= Action item =
Up to and including the line containing "def execRdlen (s", retype each line of the listing below exactly, beginning with the first.

= Provided information =
◆ ◆ ◆ ◆ ◆ ◆ ◆
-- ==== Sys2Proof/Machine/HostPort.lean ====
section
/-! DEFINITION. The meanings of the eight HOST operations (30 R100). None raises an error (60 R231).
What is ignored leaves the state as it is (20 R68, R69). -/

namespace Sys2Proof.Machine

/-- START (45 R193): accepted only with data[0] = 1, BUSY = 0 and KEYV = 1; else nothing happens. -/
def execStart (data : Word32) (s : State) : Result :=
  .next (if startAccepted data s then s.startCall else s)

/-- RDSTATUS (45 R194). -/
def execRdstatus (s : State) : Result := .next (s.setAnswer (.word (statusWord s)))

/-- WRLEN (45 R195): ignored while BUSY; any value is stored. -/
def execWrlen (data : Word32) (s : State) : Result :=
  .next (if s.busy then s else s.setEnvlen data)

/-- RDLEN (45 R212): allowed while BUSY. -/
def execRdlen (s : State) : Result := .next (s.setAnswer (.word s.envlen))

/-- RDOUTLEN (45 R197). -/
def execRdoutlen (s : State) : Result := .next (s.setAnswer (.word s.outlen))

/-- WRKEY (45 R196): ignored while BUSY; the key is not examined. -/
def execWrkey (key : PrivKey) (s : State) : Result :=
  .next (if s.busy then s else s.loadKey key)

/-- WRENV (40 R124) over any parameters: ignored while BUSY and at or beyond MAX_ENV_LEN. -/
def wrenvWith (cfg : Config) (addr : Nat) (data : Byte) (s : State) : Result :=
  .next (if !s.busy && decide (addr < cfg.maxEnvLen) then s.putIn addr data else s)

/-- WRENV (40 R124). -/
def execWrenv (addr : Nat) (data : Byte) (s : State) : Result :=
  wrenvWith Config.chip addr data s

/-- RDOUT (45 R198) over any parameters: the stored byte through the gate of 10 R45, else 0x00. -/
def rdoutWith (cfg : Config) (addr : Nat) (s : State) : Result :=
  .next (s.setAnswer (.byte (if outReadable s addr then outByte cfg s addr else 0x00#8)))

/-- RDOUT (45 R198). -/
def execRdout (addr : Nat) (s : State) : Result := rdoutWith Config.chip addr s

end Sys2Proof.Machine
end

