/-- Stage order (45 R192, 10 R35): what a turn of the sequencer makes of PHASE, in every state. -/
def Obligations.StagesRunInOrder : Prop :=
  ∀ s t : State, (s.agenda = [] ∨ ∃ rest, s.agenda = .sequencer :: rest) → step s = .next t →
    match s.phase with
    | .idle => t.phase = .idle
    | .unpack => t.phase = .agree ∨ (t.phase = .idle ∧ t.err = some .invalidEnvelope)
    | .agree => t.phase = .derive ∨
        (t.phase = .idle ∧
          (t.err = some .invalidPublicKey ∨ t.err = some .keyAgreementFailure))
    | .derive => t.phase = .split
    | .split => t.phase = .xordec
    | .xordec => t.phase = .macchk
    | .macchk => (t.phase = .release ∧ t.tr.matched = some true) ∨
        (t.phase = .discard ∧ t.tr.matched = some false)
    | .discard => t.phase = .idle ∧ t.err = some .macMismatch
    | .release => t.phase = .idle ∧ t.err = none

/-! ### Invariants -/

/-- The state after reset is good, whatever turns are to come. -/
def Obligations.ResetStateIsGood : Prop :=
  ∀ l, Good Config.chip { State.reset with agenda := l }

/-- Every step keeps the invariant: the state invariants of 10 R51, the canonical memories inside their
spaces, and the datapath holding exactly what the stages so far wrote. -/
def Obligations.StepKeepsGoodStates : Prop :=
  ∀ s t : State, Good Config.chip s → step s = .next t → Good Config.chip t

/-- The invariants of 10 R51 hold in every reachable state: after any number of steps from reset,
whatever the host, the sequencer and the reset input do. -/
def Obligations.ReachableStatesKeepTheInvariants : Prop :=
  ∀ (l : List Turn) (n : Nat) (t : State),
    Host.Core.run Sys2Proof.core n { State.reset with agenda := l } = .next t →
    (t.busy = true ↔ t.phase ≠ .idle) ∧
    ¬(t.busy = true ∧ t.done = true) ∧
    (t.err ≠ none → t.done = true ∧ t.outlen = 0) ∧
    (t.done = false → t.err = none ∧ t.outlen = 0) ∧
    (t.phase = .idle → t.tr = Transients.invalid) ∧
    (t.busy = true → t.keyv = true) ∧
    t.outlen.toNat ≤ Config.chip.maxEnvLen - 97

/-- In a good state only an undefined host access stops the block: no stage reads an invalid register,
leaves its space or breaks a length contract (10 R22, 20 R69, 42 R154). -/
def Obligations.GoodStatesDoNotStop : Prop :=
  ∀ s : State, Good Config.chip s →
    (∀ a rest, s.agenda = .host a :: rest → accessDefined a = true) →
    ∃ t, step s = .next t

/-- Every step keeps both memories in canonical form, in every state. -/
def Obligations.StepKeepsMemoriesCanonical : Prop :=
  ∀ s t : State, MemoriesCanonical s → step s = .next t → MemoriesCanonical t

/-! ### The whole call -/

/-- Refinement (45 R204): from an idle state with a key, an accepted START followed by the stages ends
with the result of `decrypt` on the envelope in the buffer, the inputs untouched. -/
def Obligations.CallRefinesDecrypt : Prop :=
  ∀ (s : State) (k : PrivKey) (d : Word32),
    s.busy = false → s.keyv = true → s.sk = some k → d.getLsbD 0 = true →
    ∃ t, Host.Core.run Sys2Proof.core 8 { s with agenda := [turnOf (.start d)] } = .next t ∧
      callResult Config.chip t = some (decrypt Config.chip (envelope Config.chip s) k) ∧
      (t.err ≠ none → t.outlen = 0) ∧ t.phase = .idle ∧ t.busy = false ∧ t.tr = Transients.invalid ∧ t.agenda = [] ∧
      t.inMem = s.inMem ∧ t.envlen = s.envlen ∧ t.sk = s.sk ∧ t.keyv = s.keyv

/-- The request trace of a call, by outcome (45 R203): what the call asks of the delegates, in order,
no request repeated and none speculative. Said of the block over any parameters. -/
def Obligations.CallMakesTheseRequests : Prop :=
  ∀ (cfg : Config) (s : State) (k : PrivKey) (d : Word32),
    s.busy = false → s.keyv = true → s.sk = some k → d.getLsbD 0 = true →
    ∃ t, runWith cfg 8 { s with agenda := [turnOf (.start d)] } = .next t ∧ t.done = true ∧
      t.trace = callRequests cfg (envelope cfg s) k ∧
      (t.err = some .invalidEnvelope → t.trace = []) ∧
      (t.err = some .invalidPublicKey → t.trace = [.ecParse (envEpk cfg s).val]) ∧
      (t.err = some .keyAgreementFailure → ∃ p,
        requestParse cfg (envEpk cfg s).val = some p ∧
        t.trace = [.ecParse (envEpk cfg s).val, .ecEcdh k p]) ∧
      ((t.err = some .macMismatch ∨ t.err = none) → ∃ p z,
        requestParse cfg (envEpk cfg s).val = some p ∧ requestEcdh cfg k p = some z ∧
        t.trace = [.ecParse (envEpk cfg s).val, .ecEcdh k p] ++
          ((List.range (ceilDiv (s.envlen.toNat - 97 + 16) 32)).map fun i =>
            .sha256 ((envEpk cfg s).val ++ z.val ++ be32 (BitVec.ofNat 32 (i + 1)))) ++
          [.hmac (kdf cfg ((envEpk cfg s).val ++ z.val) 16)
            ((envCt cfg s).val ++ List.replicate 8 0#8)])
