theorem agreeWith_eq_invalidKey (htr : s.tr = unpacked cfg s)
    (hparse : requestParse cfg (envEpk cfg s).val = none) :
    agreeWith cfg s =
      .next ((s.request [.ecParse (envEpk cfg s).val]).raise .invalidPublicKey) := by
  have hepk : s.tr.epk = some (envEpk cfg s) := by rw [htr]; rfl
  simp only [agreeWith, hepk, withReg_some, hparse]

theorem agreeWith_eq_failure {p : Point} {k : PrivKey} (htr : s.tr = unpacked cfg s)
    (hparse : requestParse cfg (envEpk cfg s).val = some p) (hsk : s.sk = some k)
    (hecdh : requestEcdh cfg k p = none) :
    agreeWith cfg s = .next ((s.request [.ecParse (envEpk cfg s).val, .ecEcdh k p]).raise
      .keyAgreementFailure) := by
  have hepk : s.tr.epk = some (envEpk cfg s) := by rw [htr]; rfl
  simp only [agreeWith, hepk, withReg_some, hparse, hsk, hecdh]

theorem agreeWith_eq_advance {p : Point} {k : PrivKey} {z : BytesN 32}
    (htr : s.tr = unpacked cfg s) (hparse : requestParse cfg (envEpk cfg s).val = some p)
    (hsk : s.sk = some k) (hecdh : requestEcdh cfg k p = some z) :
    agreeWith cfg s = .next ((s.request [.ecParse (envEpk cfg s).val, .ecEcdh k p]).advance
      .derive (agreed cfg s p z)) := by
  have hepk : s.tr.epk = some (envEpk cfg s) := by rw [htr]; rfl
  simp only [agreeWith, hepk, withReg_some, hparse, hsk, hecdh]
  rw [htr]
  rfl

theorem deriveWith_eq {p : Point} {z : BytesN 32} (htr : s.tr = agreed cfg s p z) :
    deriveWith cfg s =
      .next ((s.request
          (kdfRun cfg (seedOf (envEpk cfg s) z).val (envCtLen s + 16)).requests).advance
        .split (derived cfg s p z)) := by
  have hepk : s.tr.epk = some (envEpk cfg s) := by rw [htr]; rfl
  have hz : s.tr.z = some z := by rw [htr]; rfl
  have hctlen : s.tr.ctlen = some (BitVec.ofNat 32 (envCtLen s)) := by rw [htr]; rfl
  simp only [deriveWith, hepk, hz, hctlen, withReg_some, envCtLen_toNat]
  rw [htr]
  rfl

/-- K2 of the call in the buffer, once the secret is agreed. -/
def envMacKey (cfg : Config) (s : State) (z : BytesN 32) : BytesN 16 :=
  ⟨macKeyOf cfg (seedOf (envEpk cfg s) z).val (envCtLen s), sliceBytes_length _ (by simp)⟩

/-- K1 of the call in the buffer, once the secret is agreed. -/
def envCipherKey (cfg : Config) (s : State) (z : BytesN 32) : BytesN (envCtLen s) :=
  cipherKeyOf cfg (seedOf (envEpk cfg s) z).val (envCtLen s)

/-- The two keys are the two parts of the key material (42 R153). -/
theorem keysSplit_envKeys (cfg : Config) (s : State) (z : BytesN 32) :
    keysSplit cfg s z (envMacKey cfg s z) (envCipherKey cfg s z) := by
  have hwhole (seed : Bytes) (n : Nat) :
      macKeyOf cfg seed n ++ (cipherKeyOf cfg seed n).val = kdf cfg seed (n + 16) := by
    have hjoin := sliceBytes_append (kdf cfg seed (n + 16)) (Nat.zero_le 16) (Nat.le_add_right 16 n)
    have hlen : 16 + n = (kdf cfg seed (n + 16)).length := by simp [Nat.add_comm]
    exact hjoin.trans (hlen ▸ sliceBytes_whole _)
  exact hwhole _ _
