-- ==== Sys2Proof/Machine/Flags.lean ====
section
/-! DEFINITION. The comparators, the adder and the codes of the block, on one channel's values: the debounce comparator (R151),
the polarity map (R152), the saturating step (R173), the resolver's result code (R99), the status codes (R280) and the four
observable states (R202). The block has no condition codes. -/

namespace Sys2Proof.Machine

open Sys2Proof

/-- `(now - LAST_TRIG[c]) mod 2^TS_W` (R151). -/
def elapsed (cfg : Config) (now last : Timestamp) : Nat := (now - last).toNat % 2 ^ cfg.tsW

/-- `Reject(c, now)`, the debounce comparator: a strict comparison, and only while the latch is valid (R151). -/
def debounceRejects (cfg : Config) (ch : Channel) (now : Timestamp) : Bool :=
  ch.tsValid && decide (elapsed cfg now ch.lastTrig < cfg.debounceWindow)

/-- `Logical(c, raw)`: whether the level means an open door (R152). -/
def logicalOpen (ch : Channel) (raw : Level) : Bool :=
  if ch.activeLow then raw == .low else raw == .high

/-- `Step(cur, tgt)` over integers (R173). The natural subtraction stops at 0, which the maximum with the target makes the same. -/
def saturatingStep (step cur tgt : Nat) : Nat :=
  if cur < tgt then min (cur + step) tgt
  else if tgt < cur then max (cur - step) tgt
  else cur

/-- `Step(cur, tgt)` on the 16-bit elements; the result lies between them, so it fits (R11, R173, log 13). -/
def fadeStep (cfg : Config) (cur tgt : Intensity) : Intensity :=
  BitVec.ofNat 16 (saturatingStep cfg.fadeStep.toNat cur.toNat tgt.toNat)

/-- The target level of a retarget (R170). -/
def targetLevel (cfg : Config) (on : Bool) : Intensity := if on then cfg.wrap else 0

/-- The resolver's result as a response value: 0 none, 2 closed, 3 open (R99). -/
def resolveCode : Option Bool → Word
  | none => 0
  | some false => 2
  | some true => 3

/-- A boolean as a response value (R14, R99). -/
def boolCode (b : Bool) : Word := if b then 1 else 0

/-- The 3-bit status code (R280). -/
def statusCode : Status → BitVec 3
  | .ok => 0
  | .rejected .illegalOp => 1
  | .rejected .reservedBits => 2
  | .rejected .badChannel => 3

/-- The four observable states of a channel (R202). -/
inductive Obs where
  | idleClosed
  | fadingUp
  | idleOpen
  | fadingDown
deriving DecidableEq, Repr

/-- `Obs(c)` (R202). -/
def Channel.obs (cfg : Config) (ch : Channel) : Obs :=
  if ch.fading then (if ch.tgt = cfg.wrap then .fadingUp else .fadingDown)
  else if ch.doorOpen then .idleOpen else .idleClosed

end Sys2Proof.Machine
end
◆ ◆ ◆ ◆ ◆ ◆ ◆
= Answer below =
-- ==== Sys2Proof/Machine/HostPort.lean ====
section
/-! DEFINITION. The meanings of the eight HOST operations (30 R100). None raises an error (60 R231).
What is ignored leaves the state as it is (20 R68, R69). -/

namespace Sys2Proof.Machine

/-- START (45 R193): accepted only with data[0] = 1, BUSY = 0 and KEYV = 1; else nothing happens. -/
def execStart (data : Word32) (s : State) : Result :=
  .next (if startAccepted data s then s.startCall else s)

/-- RDSTATUS (45 R194). -/
def execRdstatus (s : State) : Result := .next (s.setAnswer (.word (statusWord s)))

/-- WRLEN (45 R195): ignored while BUSY; any value is stored. -/
def execWrlen (data : Word32) (s : State) : Result :=
  .next (if s.busy then s else s.setEnvlen data)

/-- RDLEN (45 R212): allowed while BUSY. -/
def execRdlen (s : State) : Result := .next (s.setAnswer (.word s.envlen))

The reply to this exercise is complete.